-------- Given records --------

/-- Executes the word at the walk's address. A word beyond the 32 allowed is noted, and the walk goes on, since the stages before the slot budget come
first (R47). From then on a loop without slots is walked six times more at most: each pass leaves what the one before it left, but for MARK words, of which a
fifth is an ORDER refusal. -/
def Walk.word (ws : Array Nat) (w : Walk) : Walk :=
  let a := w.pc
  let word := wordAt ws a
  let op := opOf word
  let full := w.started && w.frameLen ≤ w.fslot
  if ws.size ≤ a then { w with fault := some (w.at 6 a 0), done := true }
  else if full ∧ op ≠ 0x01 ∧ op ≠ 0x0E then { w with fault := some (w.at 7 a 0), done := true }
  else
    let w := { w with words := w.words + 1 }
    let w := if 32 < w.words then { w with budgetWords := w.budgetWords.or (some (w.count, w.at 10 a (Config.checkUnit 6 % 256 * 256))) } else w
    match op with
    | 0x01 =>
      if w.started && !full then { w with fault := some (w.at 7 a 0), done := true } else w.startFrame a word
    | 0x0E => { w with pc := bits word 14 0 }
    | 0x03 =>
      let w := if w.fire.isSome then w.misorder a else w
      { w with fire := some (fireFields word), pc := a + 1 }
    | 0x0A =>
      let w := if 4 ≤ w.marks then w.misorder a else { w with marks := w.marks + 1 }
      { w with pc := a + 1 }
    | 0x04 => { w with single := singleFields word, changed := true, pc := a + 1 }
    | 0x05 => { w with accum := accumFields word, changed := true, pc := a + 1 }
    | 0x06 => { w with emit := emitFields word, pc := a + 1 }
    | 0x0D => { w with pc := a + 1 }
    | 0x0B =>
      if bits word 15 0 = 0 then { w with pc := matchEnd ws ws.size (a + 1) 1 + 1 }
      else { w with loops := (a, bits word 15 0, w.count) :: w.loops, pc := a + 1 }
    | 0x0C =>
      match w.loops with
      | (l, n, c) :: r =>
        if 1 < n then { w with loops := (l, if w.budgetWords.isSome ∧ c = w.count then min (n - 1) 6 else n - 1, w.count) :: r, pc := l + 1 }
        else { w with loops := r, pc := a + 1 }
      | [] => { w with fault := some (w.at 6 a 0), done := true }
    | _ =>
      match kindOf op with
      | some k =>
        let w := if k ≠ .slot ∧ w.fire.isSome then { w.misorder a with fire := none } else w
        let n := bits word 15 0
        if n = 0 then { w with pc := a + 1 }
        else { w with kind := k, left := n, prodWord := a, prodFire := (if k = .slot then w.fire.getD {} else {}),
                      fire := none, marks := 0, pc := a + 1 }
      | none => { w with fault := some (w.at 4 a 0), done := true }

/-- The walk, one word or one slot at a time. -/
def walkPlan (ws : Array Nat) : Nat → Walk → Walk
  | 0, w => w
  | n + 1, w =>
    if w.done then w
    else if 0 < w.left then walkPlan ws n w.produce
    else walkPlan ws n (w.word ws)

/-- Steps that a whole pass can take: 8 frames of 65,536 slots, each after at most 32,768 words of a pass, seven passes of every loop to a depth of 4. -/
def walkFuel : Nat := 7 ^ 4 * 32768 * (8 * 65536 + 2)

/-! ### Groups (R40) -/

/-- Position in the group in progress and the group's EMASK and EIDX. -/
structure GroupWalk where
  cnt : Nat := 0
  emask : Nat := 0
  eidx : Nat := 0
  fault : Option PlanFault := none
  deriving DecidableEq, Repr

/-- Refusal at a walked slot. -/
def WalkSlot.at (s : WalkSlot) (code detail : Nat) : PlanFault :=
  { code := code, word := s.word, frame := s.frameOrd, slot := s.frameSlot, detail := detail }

--------

Exercise instructions |
No line should appear in the answer except those from the one containing "match kindOf op with" through the last line of the listing, each retyped exactly.

Expected answer |
      match kindOf op with
      | some k =>
        let w := if k ≠ .slot ∧ w.fire.isSome then { w.misorder a with fire := none } else w
        let n := bits word 15 0
        if n = 0 then { w with pc := a + 1 }
        else { w with kind := k, left := n, prodWord := a, prodFire := (if k = .slot then w.fire.getD {} else {}),
                      fire := none, marks := 0, pc := a + 1 }
      | none => { w with fault := some (w.at 4 a 0), done := true }

/-- The walk, one word or one slot at a time. -/
def walkPlan (ws : Array Nat) : Nat → Walk → Walk
  | 0, w => w
  | n + 1, w =>
    if w.done then w
    else if 0 < w.left then walkPlan ws n w.produce
    else walkPlan ws n (w.word ws)

/-- Steps that a whole pass can take: 8 frames of 65,536 slots, each after at most 32,768 words of a pass, seven passes of every loop to a depth of 4. -/
def walkFuel : Nat := 7 ^ 4 * 32768 * (8 * 65536 + 2)

/-! ### Groups (R40) -/

/-- Position in the group in progress and the group's EMASK and EIDX. -/
structure GroupWalk where
  cnt : Nat := 0
  emask : Nat := 0
  eidx : Nat := 0
  fault : Option PlanFault := none
  deriving DecidableEq, Repr

/-- Refusal at a walked slot. -/
def WalkSlot.at (s : WalkSlot) (code detail : Nat) : PlanFault :=
  { code := code, word := s.word, frame := s.frameOrd, slot := s.frameSlot, detail := detail }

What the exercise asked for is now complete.